**Problem**
Return every line from the one with "s.env.edges = edge" through the one with "(choice = true", inclusive, exactly as it appears below.

[Stored data entries]
····················

-- ==== Sys2Proof/Certificates/Slice0/Obligations.lean ====
section
/-! DEFINITION. The statements for the provers. Each holds for every configuration the parameters of a state give,
under the hypotheses it names. -/
open Sys2Proof Sys2Proof.Machine

/-! ## Encoding -/

/-- Decoding the command word of a well-formed operation gives the operation back, every operand at every value its
field admits, at every `LEN_WIDTH` (R7, R71, R72, R83; the words of widths other than 16 are log 20). -/
def Obligations.DecodeOfEncodeIsTheOperation : Prop :=
  ∀ (lenWidth : Nat) (i : Instr), i.wf lenWidth = true → decode lenWidth (encode lenWidth i) = .ok i

/-- With `LEN_WIDTH = 16` the decoder accepts exactly the words of the operation map (R83), each as the operation of its
row. At every `LEN_WIDTH` the operands fit their fields, and an operation of the command port has one word only:
encoding what a word decodes to gives the word (R85, R86; the words of widths other than 16 are log 20). -/
def Obligations.DecoderFollowsTheOperationMap : Prop :=
  (∀ w : CommandWord 16,
    (∀ i, decode 16 w = .ok i → ∃ r ∈ opcodeRows, r.accepts w = true ∧ r.mnemonic = i.mnemonic) ∧
    (∀ r ∈ opcodeRows, r.accepts w = true → ∃ i, decode 16 w = .ok i ∧ i.mnemonic = r.mnemonic)) ∧
  ∀ (lenWidth : Nat) (w : CommandWord lenWidth) (i : Instr), decode lenWidth w = .ok i →
    i.wf lenWidth = true ∧ (i.issuer = .cmd → encode lenWidth i = w)

/-- Words written out from the encoding of R71 and R83 decode to the operations they stand for, and words with an
unassigned code or a non-zero reserved field are rejected. -/
def Obligations.WrittenOutWordsDecode : Prop :=
  decode 16 0x01020041 = .ok (.rbInsert 2 0x41) ∧ decode 16 0x11000005 = .ok (.ckVerify 5) ∧
  decode 16 0x2200FFFF = .ok (.frSplit 65535) ∧ decode 16 0x32000000 = .ok .maPoll ∧
  decode 16 0x40000000 = .ok .irqDispatch ∧ decode 16 0x5402000A = .ok (.drain 2 10) ∧
  decode 16 0x584C0000 = .ok (.setChannel 76) ∧ decode 16 0x6005004C = .ok (.regWrite 0x05 0x4C) ∧
  decode 16 0x70000000 = .error .unassignedOp ∧ decode 16 0x05020001 = .error .reservedField

/-! ## Steps -/

/-- With no running operation, and no pending edge or one that is not dispatched at this boundary, a step takes the
command in front, opens its input stream, runs `exec` of what its word decodes to, and latches an edge that arrived
meanwhile (R62, R70, R217, R222). A stream supplied at the length the operation takes is taken as it is (R73); that the
opened stream has this length whatever is supplied is the model's choice (log 7). -/
def Obligations.StepRunsTheDecodedOperation : Prop :=
  (∀ (s s₀ : State) (c : Command) (rest : List Command) (i : Instr),
    s.task = .idle → s.env.commands = c :: rest →
    decode s.params.lenWidth (BitVec.ofNat _ c.word) = .ok i → i.issuer = .cmd →
    (s.irqPending = false ∧ s₀ = (drawEdge s).2) ∨
      (s.irqPending = true ∧ (drawChoice (drawEdge s).2).1 = false ∧ s₀ = (drawChoice (drawEdge s).2).2) →
    step s = andThen (exec i (openStream i c.stream { s₀ with env := { s₀.env with commands := rest } }))
      fun t => .next (latchEdge (drawEdge s).1 t)) ∧
  (∀ (i : Instr) (supplied : List Byte) (s : State),
    (openStream i supplied s).inStream.length = inBytes s.params i ∧
    (supplied.length = inBytes s.params i → (openStream i supplied s).inStream = supplied))

/-- A word that stands for no operation, or for an internal or interrupt operation, is answered `REJ_ILLEGAL`,
initialised or not: nothing of the block changes but an edge that arrives, and no port event is issued (R84, R85). -/
def Obligations.IllegalWordIsRejected : Prop :=
  ∀ (s : State) (c : Command) (rest : List Command),
    s.task = .idle → s.irqPending = false → s.env.commands = c :: rest →
    (∀ i, decode s.params.lenWidth (BitVec.ofNat _ c.word) = .ok i → i.issuer ≠ .cmd) →
    ∃ t, step s = .next t ∧ Answered s t ⟨.rejIllegal, 0, []⟩ ∧
      t.block = { s.block with irqPending := (drawEdge s).1 } ∧ t.port = s.port ∧ t.env.commands = rest

/-- At a boundary with a pending edge the environment chooses: the step is a whole IRQ.DISPATCH, or one atomic step of
the task agent. Both can happen: with the choice scripted, the step follows the script, and latches the edge scripted
for it (R61, R217, R219, R222). -/
def Obligations.PendingEdgeLeavesTheChoiceOpen : Prop :=
  (∀ s : State, s.irqPending = true →
    step s = andThen
      (if (drawChoice (drawEdge s).2).1 then exec .irqDispatch (drawChoice (drawEdge s).2).2
       else taskStep (drawChoice (drawEdge s).2).2)
      fun t => .next (latchEdge (drawEdge s).1 t)) ∧
  ∀ (s s₀ : State) (edge choice : Bool) (edges choices : List Bool), s.irqPending = true →
    s.env.edges = edge :: edges → s.env.choices = choice :: choices →
    s₀ = { s with env := { s.env with edges := edges, choices := choices }, freeIdx := s.freeIdx + 2 } →
    (choice = true → step s = andThen (exec .irqDispatch s₀) fun t => .next (latchEdge edge t)) ∧
    (choice = false → step s = andThen (taskStep s₀) fun t => .next (latchEdge edge t))

/-- With no command waiting, no operation running and no pending edge the block idles: nothing of it changes but an
edge that arrives (R244). -/
def Obligations.IdleBlockWaits : Prop :=
  ∀ s : State, s.task = .idle → s.irqPending = false → s.env.commands = [] →
    ∃ t, step s = .next t ∧ t.block = { s.block with irqPending := (drawEdge s).1 } ∧ t.port = s.port ∧
      t.results = s.results ∧ t.task = .idle

/-! ## Invariants of every step -/

/-- The machine right after power-on meets the invariant. Its parameters and the registers without a power-on value
hold what the model chose (log 2, log 3). -/
def Obligations.ResetMeetsTheInvariant : Prop := Inv State.reset

/-- Every step keeps the invariant: ring-buffer registers in range and consistent (R22, R23), memory canonical and
inside space RB (R52), valid bytes written (R26), counters within their widths, staging buffers empty, running
operations in order. -/
def Obligations.StepKeepsTheInvariant : Prop :=
  ∀ s t : State, Inv s → step s = .next t → Inv t

/-- Nothing stops in a good state: no step, and no operation, whichever agent it belongs to (R210). -/
def Obligations.NothingStops : Prop :=
  ∀ s : State, Inv s → (∃ t, step s = .next t) ∧ ∀ i : Instr, ∃ t, exec i s = .next t

/-- No step changes a parameter (R10). -/
def Obligations.ParametersNeverChange : Prop :=
  ∀ s t : State, step s = .next t → t.params = s.params

/-- What the block has put out is never taken back: a step only appends to the results and to the port history; and
`initialized` is never cleared (R16, R31). -/
def Obligations.OutputsOnlyGrow : Prop :=
  ∀ s t : State, step s = .next t →
    s.results <+: t.results ∧ s.port <+: t.port ∧ (s.initialized = true → t.initialized = true)

/-- Between steps the radio-enable line of an initialised block is high: every sequence that lowers it raises it again
in the same critical step (R152, R156, R185, R233). -/
def Obligations.RadioIsEnabledBetweenSteps : Prop :=
  ∀ s t : State, (s.initialized = true → radioEnable s.port = some true) → step s = .next t →
    t.initialized = true → radioEnable t.port = some true

/-- No register that power-on leaves unspecified is ever observed: two machines that differ only there put out the same
results and the same port history, step by step (R43, R245). So no run depends on the values of log 3. -/
def Obligations.UnspecifiedRegistersAreNeverObserved : Prop :=
  ∀ s t s' : State, SameButUnspecified s t → step s = .next s' →
    ∃ t', step t = .next t' ∧ SameButUnspecified s' t'

/-! ## Reset and initialisation -/

/-- Power-on: `initialized = 0`, `irq_pending = 0`, no cell written, nothing running (R43, R241). The other registers'
values are the model's choice (log 3) and are not stated. -/
def Obligations.PowerOnState : Prop :=
  State.reset.initialized = false ∧ State.reset.irqPending = false ∧ (∀ a, State.reset.cell a = none) ∧
  State.reset.task = .idle ∧ State.reset.port = [] ∧ State.reset.results = []

/-- INIT from any state: the block's state after it, an edge that arrives while it runs being latched; its answer; and
its port events in order (R44, R185). -/
def Obligations.InitResetsTheBlock : Prop :=
  ∀ s : State, ∃ t, exec .init s = .next t ∧ Answered s t ⟨.ok, 0, []⟩ ∧
    t.block = { s.block with
      initialized := true, mode := .receiving, cksumErr := 0, irqPending := false,
      rb := Vector.replicate 6 ⟨0, 0, 0, 0⟩ } ∧
    (∀ edge, (latchEdge edge t).irqPending = edge) ∧
    Emitted s t [.transportInit, .configure, .ce false, .powerRx, .clearTxFlags, .ce true]

/-- Before INIT every command-port operation but INIT and the five pure ones is rejected with `REJ_UNINIT`; nothing
else changes (R186). -/
def Obligations.UninitialisedBlockRejects : Prop :=
  ∀ (i : Instr) (s : State), s.initialized = false → i.issuer = .cmd → i ≠ .init → i.isPure = false →
    exec i s = .next (s.returned ⟨.rejUninit, 0, []⟩)

/-! ## Rejections -/

/-- A command-port operation that answers anything but `OK` leaves the whole state of the block and the port history as
they were, and the command port is free again (R14, R111, R214). -/
def Obligations.RejectedOperationChangesNothing : Prop :=
  ∀ (i : Instr) (s t : State) (r : Result), exec i s = .next t → t.results = s.results ++ [r] → r.code ≠ .ok →
    t.block = s.block ∧ t.port = s.port ∧ t.task = .idle ∧ t.params = s.params

/-- Which codes an operation can return (R212). -/
def Obligations.OperationsReturnOnlyTheirCodes : Prop :=
  ∀ (i : Instr) (s t : State), exec i s = .next t →
    t.results = s.results ∨ ∃ r, t.results = s.results ++ [r] ∧ r.code ∈ possibleCodes i

/-- A pipe index of 6 or above is rejected with `REJ_RANGE`, value 0 and an empty stream, by every operation that takes
one (R187, R188). -/
def Obligations.OutOfRangePipeIsRejected : Prop :=
  ∀ (s : State) (p capacity count : Nat) (b : Byte), s.initialized = true → 6 ≤ p →
    ∀ i ∈ [Instr.rbInit p capacity, .rbInsert p b, .rbRemove p, .rbStartPeek p, .rbPeek p, .rbCount p, .rbIsEmpty p,
      .rbIsFull p, .available p, .drain p count, .setRxPipeAddress p],
      exec i s = .next (s.returned ⟨.rejRange, 0, []⟩)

····················

**Task response**
    s.env.edges = edge :: edges → s.env.choices = choice :: choices →
    s₀ = { s with env := { s.env with edges := edges, choices := choices }, freeIdx := s.freeIdx + 2 } →
    (choice = true → step s = andThen (exec .irqDispatch s₀) fun t => .next (latchEdge edge t)) ∧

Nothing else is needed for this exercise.